Сайда хотела было поправить ее, мол, так говорят, когда то ли ложка падает, то ли вилка, но, передумав, подыграла подружке:

– В театре мужчин – как собак нерезаных. Нам ли с тобой горевать, подруга?

Асма с удовольствием подхватила:

– Ой, да зачем же опускаться до такого уровня?

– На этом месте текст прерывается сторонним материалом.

-- ==== Sys2Proof/Machine/Flags.lean ====
section
/-! DEFINITION. The control and status registers as the host sees them (10_state.md R43, R45, R49): the block has no
arithmetic flags, "its only condition bits are the `STATUS` fields" (R50). -/

namespace Sys2Proof.Machine

/-- A byte with only bit `n`, when `v` holds. -/
def flagBit (v : Bool) (n : Nat) : Byte := if v then 1#8 <<< n else 0

/-- `STATUS` as a byte (R43). -/
def statusByte (t : Status) : Byte :=
  flagBit t.busy 0 ||| flagBit t.result 1 ||| flagBit t.illegal 2 ||| flagBit t.overrun 3
    ||| flagBit t.addrCrcErr 4 ||| flagBit t.parasite 5 ||| flagBit t.pullupOn 6 ||| flagBit t.asExhausted 7

/-- `CTRL` as a byte: bits 7:3 read 0 (R45). -/
def ctrlByte (c : Ctrl) : Byte := flagBit c.waitEn 0 ||| flagBit c.pollEn 1 ||| flagBit c.copyEn 2

/-- What a write of `v` to `CTRL` leaves: bits 7:3 ignore writes (R45). -/
def ctrlOfByte (v : Byte) : Ctrl := ⟨v.getLsbD 0, v.getLsbD 1, v.getLsbD 2⟩

/-- `PHASE` as a byte (R49). -/
def phaseByte : Phase → Byte
  | .idle => 0
  | .requested => 1
  | .waiting => 2
  | .complete => 3

/-- `x[STATUS].RESULT <- v` (R44). -/
def setResult (v : Bool) (s : State) : State := { s with status.result := v }

/-- `x[STATUS].ADDR_CRC_ERR <- v` (44_alarm.md). -/
def setCrcErr (v : Bool) (s : State) : State := { s with status.addrCrcErr := v }

/-- `x[STATUS].AS_EXHAUSTED <- v` (R54). -/
def setExhausted (v : Bool) (s : State) : State := { s with status.asExhausted := v }

/-- `x[STATUS].PARASITE <- v` (R47: INIT alone writes it). -/
def setParasite (v : Bool) (s : State) : State := { s with status.parasite := v }

end Sys2Proof.Machine
end

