-- ==== Sys2Proof/Machine/Outcomes.lean ====
section
/-! DEFINITION. What each command's own program points do with a routine's result: the register writes and the choices
of the pseudocode of R151 to R159, R190 to R199, R240 to R242, R271, R272 and R300 to R304. -/

namespace Sys2Proof.Machine

/-! ### Control, CRC and registry -/

/-- The register writes at the end of INIT (R151): `GLOBAL_RES` is unchanged when no device reported a resolution. -/
def initWrites (s : State) : State :=
  setResult true (setParasite s.seq.loc.par
    { s with deviceCount := BitVec.ofNat 8 s.seq.loc.n, globalRes := s.seq.loc.maxres.getD s.globalRes })

/-- The lines INIT performs for a valid address (R151), then the next search answer. -/
def initDeviceLines (p : Params) (a : Addr) : List Line :=
  readPowerLines p a ++ [.act .initPower, .act (.getRes a), .act .initRes, .searchNext, .act .initFound]

/-- R151 after `Bus.SearchNext`. -/
def actInitFound (s : State) : State :=
  match s.seq.loc.found with
  | none => initWrites s
  | some a =>
    if isValidAddr s.params a then push (initDeviceLines s.params a) s
    else push [.searchNext, .act .initFound] s

/-- R151 after `ReadPowerCore`: a bit of 0 is parasite power (R185). -/
def actInitPower (s : State) : State := { s with seq.loc.par := s.seq.loc.par || !s.seq.loc.b }

/-- R151 after `GetResCore`. -/
def actInitRes (s : State) : State :=
  { s with seq.loc.maxres := maxResOpt s.seq.loc.maxres s.seq.loc.res, seq.loc.n := countUp s.seq.loc.n }

/-- R152. -/
def actCrcClear (s : State) : State := setResult true { s with crcAcc := 0x00 }

/-- R153. -/
def actCrcPush (b : Byte) (s : State) : State :=
  setResult (crc8Step s.params.crcPolyR s.crcAcc b == 0x00) { s with crcAcc := crc8Step s.params.crcPolyR s.crcAcc b }

/-- R154. -/
def actValidAddr (a : Addr) (s : State) : State := setResult (isValidAddr s.params a) s

/-- The byte-wise comparison of R155. -/
def addrEqual (a c : Addr) : Bool := (List.zipWith (· == ·) a.toList c.toList).all id

/-- R155. -/
def actAddrEq (a c : Addr) (s : State) : State := setResult (addrEqual a c) s

/-- R156 after `GetAddrCore`: on failure `ADDR_OUT` takes a free value, `any()`. -/
def actGetAddrOut (s : State) : State :=
  match s.seq.loc.found with
  | some a => setResult true { s with addrOut := a }
  | none => setResult false { s with addrOut := Config.freeAddr s.addrDraws, addrDraws := s.addrDraws + 1 }

/-- R146 after `Bus.SearchNext`, and the writes of R157 at its end. -/
def actCountFound (s : State) : State :=
  match s.seq.loc.found with
  | none => setResult true { s with deviceCount := BitVec.ofNat 8 s.seq.loc.n }
  | some a =>
    push [.searchNext, .act .countFound]
      (if isValidAddr s.params a then { s with seq.loc.n := countUp s.seq.loc.n } else s)

/-- R158 after `ReadSPCore`. -/
def actIsConn (s : State) : State := setResult (padCrcOk s.params s.seq.loc.sp) s

/-- R159 after `ReadSPCore`: `SP_BUF` is written "always, whatever the CRC verdict". -/
def actIsConnSp (s : State) : State := setResult (padCrcOk s.params s.seq.loc.sp) { s with spBuf := s.seq.loc.sp }

/-! ### Scratchpad -/

/-- R190 after `ReadSPCore`. -/
def actReadSpOut (s : State) : State := setResult true { s with spBuf := s.seq.loc.sp }

/-- R192 after `GetResCore`. -/
def actGetResOut (s : State) : State :=
  setResult s.seq.loc.res.isSome { s with resOut := resOutByte s.params s.seq.loc.res }

/-- R193 after `SetResCore`. -/
def actSetResOut (s : State) : State := setResult s.seq.loc.ok s

/-- R194: the cached hint, "set unconditionally". -/
def actGresStart (r : Resolution) (s : State) : State := { s with globalRes := r, seq.loc.allOk := true }

/-- R194 after `Bus.SearchNext`. -/
def actGresFound (r : Resolution) (s : State) : State :=
  match s.seq.loc.found with
  | none => setResult s.seq.loc.allOk s
  | some a =>
    if isValidAddr s.params a then
      push [.act (.setRes a r), .act .gresStored, .searchNext, .act (.gresFound r)] s
    else push [.searchNext, .act (.gresFound r)] s

/-- R194 after `SetResCore`. -/
def actGresStored (s : State) : State := { s with seq.loc.allOk := s.seq.loc.allOk && s.seq.loc.ok }

/-- R195 after the bit (R185: 0 is parasite power). -/
def actReadPowerOut (s : State) : State := setResult (!s.seq.loc.b) s

/-- R196 after `ReadSPCore`. -/
def actGetThOut (s : State) : State :=
  if padCrcOk s.params s.seq.loc.sp then setResult true { s with alarmT := s.seq.loc.sp[2] }
  else setResult false { s with alarmT := s.params.alarmDisc }

/-- R197 after `ReadSPCore`. -/
def actGetTlOut (s : State) : State :=
  if padCrcOk s.params s.seq.loc.sp then setResult true { s with alarmT := s.seq.loc.sp[3] }
  else setResult false { s with alarmT := s.params.alarmDisc }

/-- R198 after `ReadSPCore`: the low threshold and the configuration are kept as read. -/
def actSetThPad (a : Addr) (t : Byte) (s : State) : State :=
  if padCrcOk s.params s.seq.loc.sp then
    push [.act (.writeSp a), .act (.result true)] { s with seq.loc.sp := s.seq.loc.sp.set 2 t }
  else setResult false s

/-- R199 after `ReadSPCore`: the high threshold and the configuration are kept as read. -/
def actSetTlPad (a : Addr) (t : Byte) (s : State) : State :=
  if padCrcOk s.params s.seq.loc.sp then
    push [.act (.writeSp a), .act (.result true)] { s with seq.loc.sp := s.seq.loc.sp.set 3 t }
  else setResult false s

/-! ### Temperature -/

/-- `x[TEMP_FP] <- v` and `RESULT <- (x[TEMP_FP] != DISC_FP)` (R240 to R242). -/
def writeTemp (v : BitVec 32) (s : State) : State := setResult (v != s.params.discFp) { s with tempFp := v }

/-- R240, R241 and R242: the scratchpad at hand is decoded into `TEMP_FP`. -/
def actTempOut (a : Addr) (s : State) : State := writeTemp (BitVec.ofInt 32 (decodeTemp s.params a s.seq.loc.sp)) s

/-- R242 after `GetAddrCore`. -/
def actTempIdx (s : State) : State :=
  match s.seq.loc.found with
  | none => writeTemp s.params.discFp s
  | some a => push (readPadLines s.params a ++ [.act (.tempOut a)]) s

/-! ### Conversion -/

/-- R271: an invalid address fails fast, "PHASE stays 0". -/
def actReqAddr (a : Addr) (s : State) : State :=
  if isValidAddr s.params a then push (convertOneLines s a) s else setResult false s

/-- R272 after `GetAddrCore`. -/
def actReqIdx (s : State) : State :=
  match s.seq.loc.found with
  | none => setResult false s
  | some a => push (convertOneLines s a) s

/-! ### Alarm -/

/-- R301 after `AlarmSearchCore`. -/
def actAlarmOut (s : State) : State := alarmReport s

/-- R303 after `AlarmSearchCore`. -/
def actHasAnyOut (s : State) : State := alarmReport s

/-- R302 after `ReadSPCore`. -/
def actAlarmOfOut (a : Addr) (s : State) : State := setResult (alarmOf s.params a s.seq.loc.sp) s

/-- R304 after `AlarmSearchCore`: a callback for an address whose CRC is right, and the next one. -/
def actProcFound (h : Byte) (s : State) : State :=
  match s.seq.loc.found with
  | none => setResult true (setCrcErr s.seq.loc.err s)
  | some a =>
    if addrCrcOk s.params a then push [.callback h a, .act .alarmStart, .act (.procFound h)] s
    else push [.act .alarmStart, .act (.procFound h)] { s with seq.loc.err := true }

end Sys2Proof.Machine
end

Между прочим, нормальный хищник предпочитает не трогать скотину в ближайшей округе…

Пока она рассуждала таким образом, Сайда успела накрыть худо-бедно на стол, сходила за чайником и извлекла из глубины шифоньера початую поллитровку.

Увидев бутылку, Асма вдруг решила поломаться ради приличия и, скромно потупив взор, с деланым равнодушием произнесла:

– Выпить, конечно, хочется, но, может быть, все-таки воздержимся…

Сайда в ответ на это заметила с ухмылкой:

– Ты напомнила мне нашего завлита. Сколько раз поправлял он нас: вместо «выпить хочется» надо говорить «не мешало бы выпить».

Асма с шумом придвинулась вместе со стулом к столу.

– Ну, знаешь, мне-то простительно, что бы ни ляпнула, ведь я не народная артистка, как ты, а всего лишь заслуженная, – съязвила она.

Хозяйку это задело, и, протянув ей рюмки, она с упреком произнесла:

– Чем лить воду на мою мельницу, разлей-ка лучше водочку.

Опорожнив свою рюмку, гостья обратилась к ней с задумчивым видом:

– Послушай, а тебе не приходила в голову одна вещь? – И, наблюдая за тем, как Сайда молча разливает чай, пояснила: – Для нашего поколения наступают черные дни, как в свое время – для гитисовцев*. Поэтому нам с тобой нужно, пока не поздно, в Театр сатиры перебираться.

Вот уж этого Сайда от нее никак не ожидала. Что-то новенькое в ее старом репертуаре. «Надо же, у одних на уме работа, у других – крыса», – с горечью отметила она про себя и, опомнившись, покосилась на забаррикадированный обувью угол: кажется, там что-то не так... Чтобы гостья ничего не заметила, Сайда резко встала и распахнула настежь захлопнувшееся от сквозняка окно…

 

 

2

– Сайда, сестричка! Чего стоишь? Вот же свободное место, – неожиданно окликнул ее кто-то сзади.

Она оглянулась на голос и увидела сидящую невдалеке пожилую женщину. Для мая месяца она была уж слишком тепло одета.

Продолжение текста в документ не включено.